_TASK GOAL_: Throughout the records below, find each line holding "trim" and copy it.
Segment Open
-- ==== Sys2Proof/Laws/Requests.lean ====
section
/-!
SUPPORT. How a command runs at a quiet part and how a request runs at a ready one, and what the readers of payload fields give on
the bytes that the writers give.
-/
namespace Sys2Proof.Machine

/-! ### A quiet part -/

theorem Part.runJobs_none {p : Part} (stopAtStep : Bool) (h : p.tickJobs = []) : p.runJobs stopAtStep = p := by
  unfold Part.runJobs
  rw [h]
  rfl

theorem Part.Quiet.catchUp {p : Part} (h : p.Quiet) : p.catchUp = p := by
  unfold Part.catchUp
  simp only [Part.runJobs_none false h.jobs, h.owed, List.foldl_nil]
  rw [← h.owed]

/-- A command at a quiet part does its own work alone. -/
theorem Part.Quiet.whenRunning {p : Part} (h : p.Quiet) (f : Part → Part) : Part.whenRunning f p = f p := by
  unfold Part.whenRunning
  rw [if_pos h.running, h.catchUp]

/-- A step that has fallen due and is first in line is taken alone. -/
theorem Part.takeFirst_first {p : Part} {o : Owed} {rest : List Owed} (running : p.power = .running) (jobs : p.tickJobs = [])
    (h : p.owed = o :: rest) : Part.takeFirst o p = ({ p with owed := rest }).takeOwed o := by
  unfold Part.takeFirst
  simp [running, jobs, h]

/-- A step within a second tick that is first in line is taken, and the tick goes on. -/
theorem Part.takeJob_first {p : Part} {j : TickJob} {rest : List TickJob} (running : p.power = .running)
    (h : p.tickJobs = j :: rest) : Part.takeJob j p = (({ p with tickJobs := rest }).runJob j).runJobs true := by
  unfold Part.takeJob
  simp [running, h]

/-! ### A request at a ready part -/

/-- The work of an answer, with the wake event of R41 when the request is one. -/
theorem Part.Ready.request {p : Part} (h : p.Ready) (f : Frame) (owner : List Byte → Part → Answer) :
    Part.request f owner p =
      (if (owner f.payload p.taken).wake then (owner f.payload p.taken).part.wakeEvent else (owner f.payload p.taken).part).modLink
        fun l =>
          { l with
            inRequest := false
            reply := some ⟨replyFrame f (owner f.payload p.taken).status (owner f.payload p.taken).fields,
              (owner f.payload p.taken).wake, (owner f.payload p.taken).resets⟩ } := by
  unfold Part.request
  rw [h.toQuiet.whenRunning, if_pos h.free, h.buffer]
  rfl

/-- A request that its owning block turns away. -/
theorem request_refuses {s : State} {f : Frame} {owner : List Byte → Part → Answer} {status : Status} (h : s.part.Ready)
    (e : owner f.payload s.part.taken = refuse status s.part.taken) :
    onPart (Part.request f owner) s = s.refuses (replyKind f.kind) f.tag status.code := by
  unfold onPart
  rw [h.request, e]
  rfl

/-- A request that its owning block answers OK. -/
theorem request_accepts {s : State} {f : Frame} {owner : List Byte → Part → Answer} {fields : List Byte} {p : Part}
    (h : s.part.Ready) (e : owner f.payload s.part.taken = ok fields p) :
    onPart (Part.request f owner) s = s.accepts (replyKind f.kind) f.tag fields p := by
  unfold onPart
  rw [h.request, e]
  rfl

/-- A request of R41's list that its owning block answers OK. -/
theorem request_acceptsWaking {s : State} {f : Frame} {owner : List Byte → Part → Answer} {fields : List Byte} {p : Part}
    (h : s.part.Ready) (e : owner f.payload s.part.taken = okWake fields p) :
    onPart (Part.request f owner) s = s.acceptsWaking (replyKind f.kind) f.tag fields p := by
  unfold onPart
  rw [h.request, e]
  rfl

/-! ### Reading what was written -/

theorem readByte_cons (b : Byte) (rest : List Byte) : readByte (b :: rest) = .ok (b.toNat, rest) := rfl

theorem toNat_ofNat_byte {n : Nat} (h : n < 256) : (BitVec.ofNat 8 n).toNat = n := by
  rw [BitVec.toNat_ofNat]
  exact Nat.mod_eq_of_lt h

/-- Reading one field after another. -/
theorem Reader.bind_ok {α β : Type} {read : Reader α} {next : α → Reader β} {bytes rest : List Byte} {a : α}
    (h : read bytes = .ok (a, rest)) : (read >>= next) bytes = next a rest := by
  show Except.bind (read bytes) (fun x => next x.1 x.2) = _
  rw [h]
  rfl

theorem Reader.bind_error {α β : Type} {read : Reader α} {next : α → Reader β} {bytes : List Byte} {e : Status}
    (h : read bytes = .error e) : (read >>= next) bytes = .error e := by
  show Except.bind (read bytes) (fun x => next x.1 x.2) = _
  rw [h]
  rfl

theorem Reader.pure_run {α : Type} (a : α) (bytes : List Byte) : (pure a : Reader α) bytes = .ok (a, bytes) := rfl

theorem readByte_u8 {n : Nat} (h : n < 256) (rest : List Byte) : readByte (u8 n ++ rest) = .ok (n, rest) := by
  unfold u8
  rw [List.singleton_append, readByte_cons, toNat_ofNat_byte h]

theorem readByte_flag (b : Bool) (rest : List Byte) : readByte (flagBytes b ++ rest) = .ok ((if b then 0 else 1), rest) :=
  readByte_u8 (by cases b <;> decide) rest

theorem readWord_u16 {n : Nat} (h : n < 65536) (rest : List Byte) : readWord (u16 n ++ rest) = .ok (n, rest) := by
  unfold readWord u16
  rw [List.append_assoc, Reader.bind_ok (readByte_u8 (by omega) _)]
  have low : readByte (u8 n ++ rest) = .ok (n % 256, rest) := by
    unfold u8
    rw [List.singleton_append, readByte_cons, BitVec.toNat_ofNat]
  rw [Reader.bind_ok low, Reader.pure_run]
  congr 2
  omega

theorem readWord_u16_mod (n : Nat) (rest : List Byte) : readWord (u16 n ++ rest) = .ok (n % 65536, rest) := by
  have e : u16 n = u16 (n % 65536) := by
    unfold u16 u8
    congr 2 <;> apply BitVec.eq_of_toNat_eq <;> simp only [BitVec.toNat_ofNat] <;> omega
  rw [e]
  exact readWord_u16 (by omega) rest

theorem readQuad_u32 {n : Nat} (h : n < 2 ^ 32) (rest : List Byte) : readQuad (u32 n ++ rest) = .ok (n, rest) := by
  unfold readQuad u32
  rw [List.append_assoc, Reader.bind_ok (readWord_u16 (by omega) _), Reader.bind_ok (readWord_u16_mod n rest), Reader.pure_run]
  congr 2
  omega

/-! The same lemmas where a field is read first, with bytes after it or none. -/

theorem bindByte {α : Type} {next : Nat → Reader α} {n : Nat} (h : n < 256) (rest : List Byte) :
    (readByte >>= next) (u8 n ++ rest) = next n rest := Reader.bind_ok (readByte_u8 h rest)

theorem bindByte_last {α : Type} {next : Nat → Reader α} {n : Nat} (h : n < 256) :
    (readByte >>= next) (u8 n) = next n [] := Reader.bind_ok (readByte_u8 h [])

theorem bindFlag {α : Type} {next : Nat → Reader α} (b : Bool) (rest : List Byte) :
    (readByte >>= next) (flagBytes b ++ rest) = next (if b then 0 else 1) rest := Reader.bind_ok (readByte_flag b rest)

theorem bindFlag_last {α : Type} {next : Nat → Reader α} (b : Bool) :
    (readByte >>= next) (flagBytes b) = next (if b then 0 else 1) [] := by
  rw [← List.append_nil (flagBytes b)]
  exact bindFlag b []

theorem bindWord {α : Type} {next : Nat → Reader α} {n : Nat} (h : n < 65536) (rest : List Byte) :
    (readWord >>= next) (u16 n ++ rest) = next n rest := Reader.bind_ok (readWord_u16 h rest)

theorem bindWord_last {α : Type} {next : Nat → Reader α} {n : Nat} (h : n < 65536) :
    (readWord >>= next) (u16 n) = next n [] := by
  rw [← List.append_nil (u16 n)]
  exact bindWord h []

theorem readByte_last {n : Nat} (h : n < 256) : readByte (u8 n) = .ok (n, []) := readByte_u8 h []

theorem readWord_last {n : Nat} (h : n < 65536) : readWord (u16 n) = .ok (n, []) := by
  rw [← List.append_nil (u16 n)]
  exact readWord_u16 h []

theorem seat_lt (s : Seat) : s.val < 256 := by omega

/-- A payload of exactly the bytes that a reader reads. -/
theorem readThen_ok {α : Type} {read : Reader α} {payload : List Byte} {p : Part} {work : α → Answer} {a : α}
    (h : read payload = .ok (a, [])) : readThen read payload p work = work a := by
  unfold readThen readAll
  rw [h]

theorem readThen_more {α : Type} {read : Reader α} {payload : List Byte} {p : Part} {work : α → Answer} {a : α} {b : Byte}
    {rest : List Byte} (h : read payload = .ok (a, b :: rest)) : readThen read payload p work = refuse .badLength p := by
  unfold readThen readAll
  rw [h]

theorem readThen_error {α : Type} {read : Reader α} {payload : List Byte} {p : Part} {work : α → Answer} {e : Status}
    (h : read payload = .error e) : readThen read payload p work = refuse e p := by
  unfold readThen readAll
  rw [h]

theorem readNothing_nil : readNothing [] = .ok ((), []) := rfl

theorem readOpt_none {α : Type} (read : Reader α) (rest : List Byte) : readOpt read (u8 0 ++ rest) = .ok (none, rest) := rfl

theorem readOpt_some {α : Type} {read : Reader α} {bytes rest : List Byte} {a : α} (h : read bytes = .ok (a, rest)) :
    readOpt read (u8 1 ++ bytes) = .ok (some a, rest) := by
  unfold readOpt
  have e : readPresence (u8 1 ++ bytes) = .ok (true, bytes) := rfl
  rw [Reader.bind_ok e, if_pos rfl, Reader.bind_ok h, Reader.pure_run]

theorem readMany_flatMap {α β : Type} {read : Reader β} {write : α → List Byte} {value : α → β}
    (xs : List α) (h : ∀ a ∈ xs, ∀ rest, read (write a ++ rest) = .ok (value a, rest)) (rest : List Byte) :
    readMany read xs.length (xs.flatMap write ++ rest) = .ok (xs.map value, rest) := by
  induction xs with
  | nil => rfl
  | cons a xs ih =>
    rw [List.flatMap_cons, List.append_assoc, List.length_cons]
    unfold readMany
    rw [Reader.bind_ok (h a List.mem_cons_self _), Reader.bind_ok (ih fun b m => h b (List.mem_cons_of_mem _ m)), Reader.pure_run]
    rfl

/-- A list of bytes is read as it was written. -/
theorem readList_list {α : Type} {write : α → Nat} {xs : List α} (short : xs.length < 256) (h : ∀ a ∈ xs, write a < 256)
    (rest : List Byte) : readList (listBytes (fun a => u8 (write a)) xs ++ rest) = .ok (xs.map write, rest) := by
  unfold readList listBytes
  rw [List.append_assoc, Reader.bind_ok (readByte_u8 short _)]
  exact readMany_flatMap xs (fun a m rest => readByte_u8 (h a m) rest) rest

/-- A text is read as it was written. -/
theorem readText_text {t : Text} (short : t.length < 256) (rest : List Byte) : readText (textBytes t ++ rest) = .ok (t, rest) := by
  unfold readText textBytes
  rw [List.append_assoc, Reader.bind_ok (readByte_u8 short _)]
  have h := readMany_flatMap (read := readByte) (write := fun b : Byte => [b]) (value := BitVec.toNat) t
    (fun b _ rest => readByte_cons b rest) rest
  rw [List.flatMap_singleton'] at h
  rw [Reader.bind_ok h, Reader.pure_run, List.map_map]
  congr 2
  conv => rhs; rw [← List.map_id t]
  exact List.map_congr_left fun b _ => BitVec.eq_of_toNat_eq (toNat_ofNat_byte b.isLt)

/-! ### Readers of a fixed length -/

/-- A reader that reads exactly `n` bytes whatever they are, and answers BAD_LENGTH when there are fewer. -/
def FixedLength {α : Type} (read : Reader α) (n : Nat) : Prop :=
  ∀ bytes : List Byte, (bytes.length < n → read bytes = .error .badLength) ∧
    (n ≤ bytes.length → ∃ a, read bytes = .ok (a, bytes.drop n))

theorem FixedLength.pure {α : Type} (a : α) : FixedLength (Pure.pure a : Reader α) 0 :=
  fun bytes => ⟨fun h => absurd h (Nat.not_lt_zero _), fun _ => ⟨a, by rw [Reader.pure_run]; rfl⟩⟩

theorem FixedLength.bind {α β : Type} {read : Reader α} {next : α → Reader β} {m n : Nat} (h : FixedLength read m)
    (k : ∀ a, FixedLength (next a) n) : FixedLength (read >>= next) (m + n) := by
  intro bytes
  refine ⟨fun short => ?_, fun long => ?_⟩
  · by_cases e : bytes.length < m
    · exact Reader.bind_error ((h bytes).1 e)
    · obtain ⟨a, ha⟩ := (h bytes).2 (by omega)
      rw [Reader.bind_ok ha]
      exact (k a _).1 (by rw [List.length_drop]; omega)
  · obtain ⟨a, ha⟩ := (h bytes).2 (by omega)
    obtain ⟨b, hb⟩ := (k a (bytes.drop m)).2 (by rw [List.length_drop]; omega)
    exact ⟨b, by rw [Reader.bind_ok ha, hb, List.drop_drop]⟩

theorem FixedLength.byte : FixedLength readByte 1 := by
  intro bytes
  cases bytes with
  | nil => exact ⟨fun _ => rfl, fun h => absurd h (by decide)⟩
  | cons b rest => exact ⟨fun h => absurd h (by simp), fun _ => ⟨_, rfl⟩⟩

theorem FixedLength.word : FixedLength readWord 2 := .bind .byte fun _ => .bind .byte fun _ => .pure _

theorem FixedLength.quad : FixedLength readQuad 4 := .bind .word fun _ => .bind .word fun _ => .pure _

theorem FixedLength.floor : FixedLength readFloor 13 := by
  unfold readFloor
  exact .bind .byte fun _ => .bind .byte fun _ => .bind .byte fun _ => .bind .byte fun _ => .bind .byte fun _ =>
    .bind .byte fun _ => .bind .word fun _ => .bind .byte fun _ => .bind .byte fun _ => .bind .byte fun _ =>
    .bind .byte fun _ => .bind .byte fun _ => .pure _

theorem FixedLength.mix : FixedLength readMix 7 := by
  unfold readMix
  exact .bind .word fun _ => .bind .byte fun _ => .bind .byte fun _ => .bind .byte fun _ => .bind .byte fun _ =>
    .bind .byte fun _ => .pure _

/-- A request of fixed length whose payload has another length (R193). -/
theorem readThen_badLength {α : Type} {read : Reader α} {n : Nat} (h : FixedLength read n) {payload : List Byte}
    (e : payload.length ≠ n) (p : Part) (work : α → Answer) : readThen read payload p work = refuse .badLength p := by
  by_cases short : payload.length < n
  · exact readThen_error ((h payload).1 short)
  · obtain ⟨a, ha⟩ := (h payload).2 (by omega)
    cases r : payload.drop n with
    | nil => exact absurd (congrArg List.length r) (by simp; omega)
    | cons b rest => exact readThen_more (ha.trans (by rw [r]))

end Sys2Proof.Machine
end

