theorem Link.takeCharacter_safe {l : Link} (h : l.Safe) (char : Byte) : (l.takeCharacter char).Safe := by
  unfold Link.takeCharacter
  split
  · split
    · exact h.alike trivial h.buffer (le_refl _) h.lost rfl h.stats rfl
    · exact h.alike h.rx h.buffer (le_refl _) h.lost rfl (Stats.counted h.stats (by simp [Stats.counters, Link.modStats])) rfl
  · split
    · rename_i short
      exact h.alike ⟨short, by simp⟩ h.buffer (le_refl _) h.lost rfl h.stats rfl
    · exact h.alike trivial h.buffer (le_refl _) h.lost rfl (Stats.counted h.stats (by simp [Stats.counters, Link.modStats])) rfl
  · rename_i n got body
    have fits := h.rx
    rw [body] at fits
    dsimp only
    split
    · rename_i more
      exact h.alike ⟨fits.1, more⟩ h.buffer (le_refl _) h.lost rfl h.stats rfl
    · have hunting : Link.Safe { l with rx := .hunt } := h.alike trivial h.buffer (le_refl _) h.lost rfl h.stats rfl
      unfold Link.complete
      dsimp only
      split
      · exact Link.offer_safe hunting _
      · exact hunting.alike trivial h.buffer (le_refl _) h.lost rfl
          (Stats.counted h.stats (by simp [Stats.counters, Link.modStats])) rfl

theorem Link.receive_safe {l : Link} (h : l.Safe) (char : Byte) (stopGood : Bool) : (l.receive char stopGood).Safe := by
  have heard : Link.Safe { l with rxIdle := 0 } := h.alike h.rx h.buffer (le_refl _) h.lost rfl h.stats rfl
  unfold Link.receive
  dsimp only
  split
  · exact Link.takeCharacter_safe heard char
  · unfold Link.dropCharacter
    split
    · exact heard.alike h.rx h.buffer (le_refl _) h.lost rfl (Stats.counted h.stats (by simp [Stats.counters, Link.modStats])) rfl
    · exact heard.alike trivial h.buffer (le_refl _) h.lost rfl (Stats.counted h.stats (by simp [Stats.counters, Link.modStats])) rfl
    · exact heard.alike trivial h.buffer (le_refl _) h.lost rfl (Stats.counted h.stats (by simp [Stats.counters, Link.modStats])) rfl

theorem Link.timeout_safe {l : Link} (h : l.Safe) : l.timeout.Safe := by
  unfold Link.timeout
  split
  · exact h.alike trivial h.buffer (le_refl _) h.lost rfl (Stats.counted h.stats (by simp [Stats.counters, Link.modStats])) rfl
  · exact h

theorem Link.countIdle_safe {l : Link} (h : l.Safe) : l.countIdle.Safe := by
  unfold Link.countIdle
  split
  · exact h.alike h.rx h.buffer (le_refl _) h.lost rfl h.stats rfl
  · exact h

theorem Link.transmitNotice_safe {l : Link} (h : l.Safe) : l.transmitNotice.Safe := by
  unfold Link.transmitNotice
  split
  · rename_i n rest waiting
    split
    · exact h
    · refine h.alike h.rx h.buffer ?_ (Nat.zero_le _) rfl h.stats rfl
      rw [waiting]
      exact Nat.le_succ _
  · exact h

theorem Link.transmit_safe {l : Link} (h : l.Safe) : l.transmit.Safe := by
  unfold Link.transmit
  (repeat' split)
  · exact Link.transmitNotice_safe h
  · exact h.alike h.rx h.buffer (le_refl _) h.lost rfl h.stats rfl
  · exact Link.transmitNotice_safe h
  · exact h

theorem Link.replySent_safe {l : Link} (h : l.Safe) : l.replySent.Safe :=
  h.alike h.rx h.buffer (List.length_map _).le h.lost rfl
    (Stats.counted h.stats (by simp [Stats.counters, Link.modStats, Link.replySent])) rfl

theorem Link.noticeSent_safe {l : Link} (h : l.Safe) : l.noticeSent.Safe :=
  h.alike h.rx h.buffer (le_refl _) h.lost rfl
    (Stats.counted h.stats (by simp [Stats.counters, Link.modStats, Link.noticeSent])) rfl

/-! ### The part -/

/-- Work of the blocks that keeps the floor's invariant. -/
theorem Part.AllSafe.work {q : Part} (h : p.AllSafe) (w : Work p q) (floor : q.floor.Safe) : q.AllSafe := by
  obtain ⟨ns, e⟩ := w.notes
  exact ⟨e ▸ Link.notifyAll_safe ns h.link, floor, w.safe h.blocks⟩

theorem Part.AllSafe.modLink {f : Link → Link} (h : p.AllSafe) (hf : (f p.link).Safe) : (p.modLink f).AllSafe :=
  ⟨hf, h.floor, { h.blocks with }⟩

/-- A part with another record of what has fallen due, or of presses waiting. -/
theorem Part.AllSafe.requeue {q : Part} (h : p.AllSafe) (link : q.link = p.link) (floor : q.floor = p.floor)
    (blocks : p.BlocksSafe → q.BlocksSafe) : q.AllSafe :=
  ⟨link ▸ h.link, floor ▸ h.floor, blocks h.blocks⟩

/-! ### A block completion -/

theorem envelopeStep_le {attack release envelope mean : Nat} (he : envelope ≤ 32767) (hm : mean ≤ 32767) :
    envelopeStep attack release envelope mean ≤ 32767 := by
  unfold envelopeStep
  split
  · have : (mean - envelope) / 2 ^ attack ≤ mean - envelope := Nat.div_le_self _ _
    omega
  · exact (Nat.sub_le _ _).trans he

/-- The measured channels of a completion: no envelope above the range, and no trim above 16. -/
theorem Part.measure_fits {audio : List LaneAudio} {changedAt : List Nat} {ch : Nat} {c : Channel} (h : p.BlocksSafe)
    (e : c.envelope ≤ 32767) :
    (p.measure audio changedAt ch c).envelope ≤ 32767 ∧ (p.measure audio changedAt ch c).trim ≤ 16 := by
  refine ⟨envelopeStep_le e (min_le_left _ _), ?_⟩
  show (p.seat c.seat).trim ≤ 16
  have m : c.seat.val < p.seats.length := by
    rw [h.seatCount]
    exact c.seat.isLt
  unfold Part.seat
  rw [List.getD_eq_getElem _ _ m]
  exact (h.seats _ (List.getElem_mem m)).trim

/-- The sum of a list of quotients by one divisor is at most the quotient of the sum. -/
theorem sum_div_le {α : Type} (f : α → Nat) (d : Nat) (xs : List α) :
    (xs.map fun x => f x / d).sum ≤ (xs.map f).sum / d := by
  induction xs with
  | nil => simp
  | cons x xs ih =>
    simp only [List.map_cons, List.sum_cons]
    exact (Nat.add_le_add_left ih _).trans Nat.div_add_div_le_add_div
Segment Closed
_OUTPUT FOR THIS TASK_:
/-- The measured channels of a completion: no envelope above the range, and no trim above 16. -/
    (p.measure audio changedAt ch c).envelope ≤ 32767 ∧ (p.measure audio changedAt ch c).trim ≤ 16 := by
  show (p.seat c.seat).trim ≤ 16
  exact (h.seats _ (List.getElem_mem m)).trim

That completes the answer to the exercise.